Le 30 septembre 2025, M. Li de Weihai, Shandong s'est précipité hors de la maison pieds nus et a poursuivi un Xiaomi SU7 argenté qui glissait lentement. Sur l'écran de surveillance, le véhicule a soudainement démarré alors qu'il n'était pas touché, le téléphone n'était pas déverrouillé, la clé était à cinq mètres et a avancé sur plus de dix mètres. À ce moment-là, il ne poursuivait pas une voiture, mais sa confiance la plus fondamentale dans les voitures intelligentes.
Ce Xiaomi SU7, qui est en vitesse P, tire le frein à main, et ne fonctionne pas, démarre tout seul comme s'il était contrôlé par une main invisible. Le service client a répondu qu'« il peut s'agir d'une erreur de contact sur l'application du téléphone mobile », mais la vidéo fournie par M. Li montre que les écrans des deux téléphones mobiles sont toujours éteints et que la triple opération de déverrouillage, d'ouverture de l'application et de vérification des empreintes digitales doit être effectuée. L'effondrement de la logique du système et de la réalité physique a fait de « l'incompris » un prétexte pour convaincre le public.
La clé sans capteur et le démarrage à distance des voitures intelligentes sont des symboles de commodité. Mais des failles techniques ouvrent une brèche dans la sécurité. Les interférences radio, les attaques par relais de signal et les erreurs de logique du système peuvent toutes transformer le « sans clé » en « aucune protection ». Les experts ont prouvé que les serrures électroniques de certains véhicules peuvent être déchiffrées par des équipements peu coûteux. Le Xiaomi SU7 est toujours activé une fois que la clé dépasse la plage de détection, exposant ainsi un éventuel défaut du système dans le mécanisme d'identification des « instructions légales ».
Il ne s'agit pas d'un cas isolé. Les propriétaires de voitures de Suzhou ont signalé que les lumières s'allumaient automatiquement après le verrouillage du véhicule, et les propriétaires de voitures de Guangzhou ont rencontré des « freins fantômes ». Lorsque plusieurs exceptions pointent vers la même marque, le problème n’est plus un échec ponctuel, mais le signe d’un risque systémique. Ce qui est encore plus inquiétant, c'est que face aux demandes du propriétaire de la voiture concernant les journaux d'exploitation et les données de base, le constructeur reste silencieux. Les données ne sont pas transparentes, il est donc impossible de parler de la vérité.

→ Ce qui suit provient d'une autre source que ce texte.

-- ==== Sys2Proof/Laws/KeptTwin.lean ====
section
/-! SUPPORT. Sys2Proof/Laws/KeptTwin.lean: the twin link keep the queue, the clock
and the one-time values: one lemma for each operation. -/

namespace Sys2Proof.Machine

/-! ### TwinRoles.lean -/

theorem State.emptyUnit_kept (s : State) (u : Nat) :
    (State.emptyUnit s u).kept = s.kept := by
  unfold State.emptyUnit
  simp only [↓State.setFrame_kept]

theorem State.healLost_kept (s : State) :
    (State.healLost s).kept = s.kept := by
  unfold State.healLost
  repeat' first
    | simp only [↓kept_ite, ite_self, ↓State.askHeal_kept, ↓State.emptyUnit_kept, ↓State.poisonUnit_kept]
    | split
    | refine (foldl_kept _ _ _ (fun s a => ?_)).trans ?_

theorem State.startup_kept (s : State) :
    (State.startup s).kept = s.kept := by
  unfold State.startup
  simp only [↓kept_ite, ↓foldl_kept, ite_self, implies_true, ↓State.healLost_kept, ↓State.put_kept, ↓State.updPort_kept]

theorem State.setRole_kept (s : State) (h : Nat) (r : Nat) :
    (State.setRole s h r).kept = s.kept := by
  unfold State.setRole
  simp only [↓State.put_kept, ↓State.startup_kept]

theorem State.setPair_kept (s : State) (h : Nat) (x : Nat) :
    (State.setPair s h x).kept = s.kept := by
  unfold State.setPair
  simp only [↓State.put_kept, ↓State.startup_kept]

theorem State.standWrite_kept (s : State) (h : Nat) (role : Nat) (complete : Bool) :
    (State.standWrite s h role complete).kept = s.kept := by
  unfold State.standWrite
  simp only [↓State.updHome_kept]

theorem State.driveOut_kept (s : State) (h : Nat) (b : Bool) :
    (State.driveOut s h b).kept = s.kept := by
  unfold State.driveOut
  simp only [↓kept_ite, ite_self, ↓State.emit_kept, ↓State.updHome_kept]

theorem State.dropToken_kept (s : State) (h : Nat) :
    (State.dropToken s h).kept = s.kept := by
  unfold State.dropToken
  simp only [↓kept_ite, ite_self, ↓State.driveOut_kept, ↓State.interruptTests_kept, ↓State.setPair_kept, ↓State.setRole_kept, ↓State.updHome_kept]

theorem State.dropTokens_kept (s : State) :
    (State.dropTokens s).kept = s.kept := by
  unfold State.dropTokens
  simp only [↓State.dropToken_kept]

theorem State.claimToken_kept (s : State) (h : Nat) (why : ClaimWhy) :
    (State.claimToken s h why).kept = s.kept := by
  unfold State.claimToken
  simp only [↓kept_ite, ite_self, ↓State.driveOut_kept, ↓State.updHome_kept]

theorem State.confirmAll_kept (s : State) (h : Nat) :
    (State.confirmAll s h).kept = s.kept := by
  unfold State.confirmAll
  simp only [↓foldl_kept, implies_true, ↓State.confirmOne_kept]

theorem State.goSolo_kept (s : State) (h : Nat) :
    (State.goSolo s h).kept = s.kept := by
  unfold State.goSolo
  simp only [kept_eta, ↓kept_mk, ↓State.confirmAll_kept, ↓State.notifyAll_kept, ↓State.record_kept, ↓State.setPair_kept, ↓State.settle_kept, ↓State.standWrite_kept, ↓State.updHome_kept]

theorem State.sendDelta_kept (s : State) (h : Nat) (final : Bool) :
    (State.sendDelta s h final).kept = s.kept := by
  unfold State.sendDelta
  simp only [kept_eta, ↓kept_mk, ↓State.count_kept, ↓State.linkSend_kept, ↓State.updHome_kept]

theorem State.sendState_kept (s : State) (h : Nat) :
    (State.sendState s h).kept = s.kept := by
  unfold State.sendState
  simp only [↓foldl_kept, implies_true, ↓State.linkSend_kept]

theorem State.startResync_kept (s : State) (h : Nat) (full : Bool) :
    (State.startResync s h full).kept = s.kept := by
  unfold State.startResync
  simp only [↓foldl_kept, implies_true, ↓State.linkSend_kept, ↓State.sendState_kept, ↓State.setPair_kept, ↓State.setReg_kept, ↓State.updHome_kept]

theorem State.volatileLost_kept (s : State) (h : Nat) (tell : Bool) :
    (State.volatileLost s h tell).kept = s.kept := by
  unfold State.volatileLost
  simp only [↓kept_ite, ↓foldl_kept, ite_self, implies_true, ↓State.notify_kept, ↓State.unwrite_kept]

theorem State.lossMarks_kept (s : State) (h : Nat) :
    (State.lossMarks s h).kept = s.kept := by
  unfold State.lossMarks
  simp only [↓foldl_kept, implies_true, ↓State.notify_kept, ↓State.updRegion_kept]

theorem State.abandonCaps_kept (s : State) (h : Nat) :
    (State.abandonCaps s h).kept = s.kept := by
  unfold State.abandonCaps
  simp only [↓kept_ite, ↓foldl_kept, ite_self, implies_true, ↓State.countBy_kept, ↓State.notify_kept, ↓State.record_kept, ↓State.updQueue_kept]

theorem State.reissue_kept (s : State) (h : Nat) :
    (State.reissue s h).kept = s.kept := by
  unfold State.reissue
  simp only [↓foldl_kept, implies_true, ↓State.pumpReqs_kept, ↓State.updQp_kept]

theorem State.rewindAll_kept (s : State) (h : Nat) :
    (State.rewindAll s h).kept = s.kept := by
  unfold State.rewindAll
  simp only [↓kept_ite, ↓foldl_kept, ite_self, implies_true, ↓State.record_kept, ↓State.sendRewind_kept, ↓State.updQp_kept]

theorem State.gratuitous_kept (s : State) (h : Nat) :
    (State.gratuitous s h).kept = s.kept := by
  unfold State.gratuitous
  simp only [↓kept_ite, ↓foldl_kept, ite_self, implies_true, ↓State.emit_kept]

theorem State.takeUp_kept (s : State) (h : Nat) (sudden : Bool) :
    (State.takeUp s h sudden).kept = s.kept := by
  unfold State.takeUp
  simp only [kept_eta, ↓kept_mk, ↓kept_ite, ↓foldl_kept, ite_self, implies_true, ↓State.abandonCaps_kept, ↓State.count_kept, ↓State.gratuitous_kept, ↓State.lossMarks_kept, ↓State.notifyAll_kept, ↓State.parisonNext_kept, ↓State.record_kept, ↓State.reissue_kept, ↓State.rewindAll_kept, ↓State.setPair_kept, ↓State.setReg_kept, ↓State.setRole_kept, ↓State.settle_kept, ↓State.standWrite_kept, ↓State.updHome_kept, ↓State.updStream_kept, ↓State.volatileLost_kept]

theorem State.tokenWon_kept (s : State) (h : Nat) :
    (State.tokenWon s h).kept = s.kept := by
  unfold State.tokenWon
  simp only []
  repeat' split
  all_goals simp only [kept_eta, ↓kept_mk, ↓State.gratuitous_kept, ↓State.record_kept, ↓State.setPair_kept, ↓State.setReg_kept, ↓State.setRole_kept, ↓State.standWrite_kept, ↓State.startResync_kept, ↓State.takeUp_kept, ↓State.updHome_kept]

theorem State.abandonReads_kept (s : State) (h : Nat) :
    (State.abandonReads s h).kept = s.kept := by
  unfold State.abandonReads
  simp only [kept_eta, ↓kept_mk]

theorem State.stopHome_kept (s : State) (h : Nat) :
    (State.stopHome s h).kept = s.kept := by
  unfold State.stopHome
  simp only [kept_eta, ↓kept_mk, ↓State.abandonReads_kept]

theorem State.beginHandover_kept (s : State) (h : Nat) (next : HandNext) :
    (State.beginHandover s h next).1.kept = s.kept := by
  unfold State.beginHandover
  simp only [↓kept_ite1, ite_self, ↓State.stopHome_kept, ↓State.updHome_kept]

theorem State.passToken_kept (s : State) (h : Nat) :
    (State.passToken s h).kept = s.kept := by
  unfold State.passToken
  simp only [kept_eta, ↓kept_mk, ↓State.count_kept, ↓State.driveOut_kept, ↓State.interruptTests_kept, ↓State.record_kept, ↓State.sendDelta_kept, ↓State.setRole_kept, ↓State.standWrite_kept, ↓State.updHome_kept, ↓State.volatileLost_kept]

theorem State.stopService_kept (s : State) (next : HandNext) :
    (State.stopService s next).kept = s.kept := by
  unfold State.stopService
  simp only [↓kept_ite, ↓foldl_kept, ite_self, implies_true, ↓State.beginHandover_kept, ↓State.stopHome_kept]

/-! ### TwinLink.lean -/

theorem execIntlkInReleased_kept (home : Fin 2) (s : State) :
    Keeps (execIntlkInReleased home s) s := by
  unfold execIntlkInReleased
  simp only [↓State.updHome_kept, keeps_next]

theorem execIntlkInAsserted_kept (home : Fin 2) (s : State) :
    Keeps (execIntlkInAsserted home s) s := by
  unfold execIntlkInAsserted
  simp only [kept_eta, ↓kept_mk, ↓kept_ite, ite_self, ↓State.dropToken_kept, ↓State.record_kept, ↓State.updHome_kept, keeps_next]

theorem execTokenClaimSample_kept (home : Fin 2) (released : Bool) (s : State) :
    Keeps (execTokenClaimSample home released s) s := by
  unfold execTokenClaimSample
  simp only [↓kept_ite, ite_self, ↓State.driveOut_kept, ↓State.record_kept, ↓State.tokenWon_kept, ↓State.updHome_kept, keeps_core]

theorem execClaimBackoffExpiry_kept (home : Fin 2) (s : State) :
    Keeps (execClaimBackoffExpiry home s) s := by
  unfold execClaimBackoffExpiry
  simp only [↓kept_ite, keeps_core]
  repeat' split
  all_goals simp only [↓State.claimToken_kept, ↓State.updHome_kept]

theorem execReleaseConfirmed_kept (home : Fin 2) (s : State) :
    Keeps (execReleaseConfirmed home s) s := by
  unfold execReleaseConfirmed
  simp only [↓kept_ite, keeps_core]
  repeat' split
  all_goals simp only [↓State.claimToken_kept, ↓State.record_kept, ↓State.setPair_kept, ↓State.setRole_kept]

theorem execHeartbeatSilence_kept (s : State) :
    Keeps (execHeartbeatSilence s) s := by
  unfold execHeartbeatSilence
  simp only [↓kept_ite, ite_self, ↓State.dropTokens_kept, keeps_core]

theorem State.laneStatus_kept (s : State) :
    (State.laneStatus s).kept = s.kept := by
  unfold State.laneStatus
  simp only [↓State.put_kept, ↓State.setRegBit_kept]

theorem State.linkReset_kept (s : State) :
    (State.linkReset s).kept = s.kept := by
  unfold State.linkReset
  simp only [kept_eta, ↓kept_mk]

theorem State.linkDown_kept (s : State) :
    (State.linkDown s).kept = s.kept := by
  unfold State.linkDown
  simp only [kept_eta, ↓kept_mk, ↓kept_ite, ↓foldl_kept, ite_self, implies_true, ↓State.goSolo_kept, ↓State.linkReset_kept, ↓State.put_kept, ↓State.record_kept, ↓State.setPair_kept, ↓State.setRole_kept, ↓State.updHome_kept]

theorem execElytraLaneLock_kept (lane : Fin 8) (s : State) :
    Keeps (execElytraLaneLock lane s) s := by
  unfold execElytraLaneLock
  simp only [↓kept_ite, ite_self, ↓State.laneStatus_kept, ↓State.linkReset_kept, ↓State.linkSend_kept, ↓State.put_kept, ↓State.record_kept, ↓State.setRegBit_kept, keeps_core]

theorem execElytraLaneDown_kept (lane : Fin 8) (s : State) :
    Keeps (execElytraLaneDown lane s) s := by
  unfold execElytraLaneDown
  simp only [↓kept_ite, ite_self, ↓State.laneStatus_kept, ↓State.linkDown_kept, ↓State.record_kept, ↓State.setRegBit_kept, keeps_core]

theorem execElytraLinkSilence_kept (s : State) :
    Keeps (execElytraLinkSilence s) s := by
  unfold execElytraLinkSilence
  simp only [↓kept_ite, ite_self, ↓State.linkDown_kept, keeps_core]

theorem execElytraFrameCrcFail_kept (bulk : Bool) (s : State) :
    Keeps (execElytraFrameCrcFail bulk s) s := by
  unfold execElytraFrameCrcFail
  simp only [kept_eta, ↓kept_mk, ↓kept_ite, ite_self, ↓State.count_kept, ↓State.updLink_kept, keeps_core]

theorem execSeqGapTimeout_kept (bulk : Bool) (s : State) :
    Keeps (execSeqGapTimeout bulk s) s := by
  unfold execSeqGapTimeout
  simp only [↓kept_ite, ite_self, ↓State.updLink_kept, keeps_core]

theorem execAckCarrierTimeout_kept (s : State) :
    Keeps (execAckCarrierTimeout s) s := by
  unfold execAckCarrierTimeout
  simp only [↓kept_ite, ite_self, ↓State.linkSend_kept, keeps_core]

theorem State.linkAck_kept (s : State) (bulk : Bool) (ack : Nat) (cred : Nat) (again : Bool) :
    (State.linkAck s bulk ack cred again).kept = s.kept := by
  unfold State.linkAck
  simp only [kept_eta, ↓kept_mk, ↓kept_ite, ↓foldl_kept, ite_self, implies_true, ↓State.countBy_kept, ↓State.linkPump_kept, ↓State.updHome_kept, ↓State.updLink_kept]

theorem State.twinIn_kept (s : State) (x : Ely) (bulk : Bool) (go : State → State) (h_go : ∀ a0, (go a0).kept = a0.kept) :
    (State.twinIn s x bulk go).kept = s.kept := by
  unfold State.twinIn
  simp only [↓kept_ite, ite_self, ↓State.linkAck_kept, ↓State.updLink_kept, ↓h_go]

theorem State.twinWakeIn_kept (s : State) (x : Ely) (go : State → State) (h_go : ∀ a0, (go a0).kept = a0.kept) :
    (State.twinWakeIn s x go).kept = s.kept := by
  unfold State.twinWakeIn
  simp only [implies_true, ↓State.twinIn_kept, ↓State.wake_kept, ↓h_go]

theorem State.leaseOn_kept (s : State) (h : Nat) :
    (State.leaseOn s h).kept = s.kept := by
  unfold State.leaseOn
  simp only [↓kept_ite, ite_self, ↓State.put_kept, ↓State.record_kept, ↓State.updHome_kept]

theorem State.leaseOff_kept (s : State) (h : Nat) :
    (State.leaseOff s h).kept = s.kept := by
  unfold State.leaseOff
  simp only [↓kept_ite, ite_self, ↓State.put_kept, ↓State.updHome_kept]

theorem State.intlkFault_kept (s : State) (h : Nat) :
    (State.intlkFault s h).kept = s.kept := by
  unfold State.intlkFault
  simp only [↓State.leaseOn_kept, ↓State.setRegBit_kept, ↓State.updHome_kept]

theorem State.intlkPass_kept (s : State) (h : Nat) :
    (State.intlkPass s h).kept = s.kept := by
  unfold State.intlkPass
  simp only [↓kept_ite, ite_self, ↓State.leaseOff_kept, ↓State.record_kept, ↓State.setRegBit_kept, ↓State.updHome_kept]

theorem State.intlkLevels_kept (s : State) (h : Nat) (theirOut : Bool) (theirRel : Bool) :
    (State.intlkLevels s h theirOut theirRel).kept = s.kept := by
  unfold State.intlkLevels
  simp only [↓kept_ite, ite_self, ↓State.intlkFault_kept, ↓State.intlkPass_kept, ↓State.updHome_kept]

theorem execLeaseRequest_kept (x : Ely) (home : Fin 2) (number : BitVec 32) (s : State) :
    Keeps (execLeaseRequest x home number s) s := by
  unfold execLeaseRequest
  simp only [↓kept_ite, ite_self, implies_true, ↓State.linkSend_kept, ↓State.twinIn_kept, ↓State.updHome_kept, keeps_core]

theorem execLeaseGrant_kept (x : Ely) (home : Fin 2) (number : BitVec 32) (expiry : BitVec 64) (s : State) :
    Keeps (execLeaseGrant x home number expiry s) s := by
  unfold execLeaseGrant
  simp only [↓kept_ite, ite_self, implies_true, ↓State.twinIn_kept, ↓State.updHome_kept, keeps_core]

La technologie peut être itérée, mais une fois la confiance s’effondre, il est difficile de la reconstruire. Ce que les consommateurs achètent, ce n'est pas seulement des moyens de transport, mais aussi une ferme conviction que « la stabilisation est la sécurité ». Cette croyance est complètement ébranlée lorsque le véhicule se déplace tout seul sans homme. Si une voiture intelligente ne peut pas garantir qu'elle « ne bougera jamais lorsqu'elle ne bouge pas », quelle que soit sa puissance de calcul et son écran, elle ne sera qu'un château dans les airs.
Il convient d'espérer que le pays accélère la formulation de normes obligatoires telles que les « Exigences de sécurité pour le système d'aide à la conduite combinée de véhicules connectés intelligents » pour clarifier les limites de fonctionnement du système, les mécanismes d'intervention du conducteur et les obligations d'enregistrement des données. La loi donne également aux consommateurs le droit de demander des données en cas de litige en matière de sécurité. Ces systèmes constituent un objectif de sécurité pour les voitures intelligentes.
Mais si les règles ne sont pas appliquées, elles ne seront que des promesses sur papier. Les fabricants doivent comprendre que chaque réponse « pas claire » ou « probablement » met à rude épreuve la patience de l'utilisateur. La véritable intelligence ne consiste pas à laisser la voiture partir toute seule, mais à la laisser rester immobile lorsqu'elle doit être arrêtée.
Lorsque la technologie entre dans un no man's land, la sécurité est la seule navigation.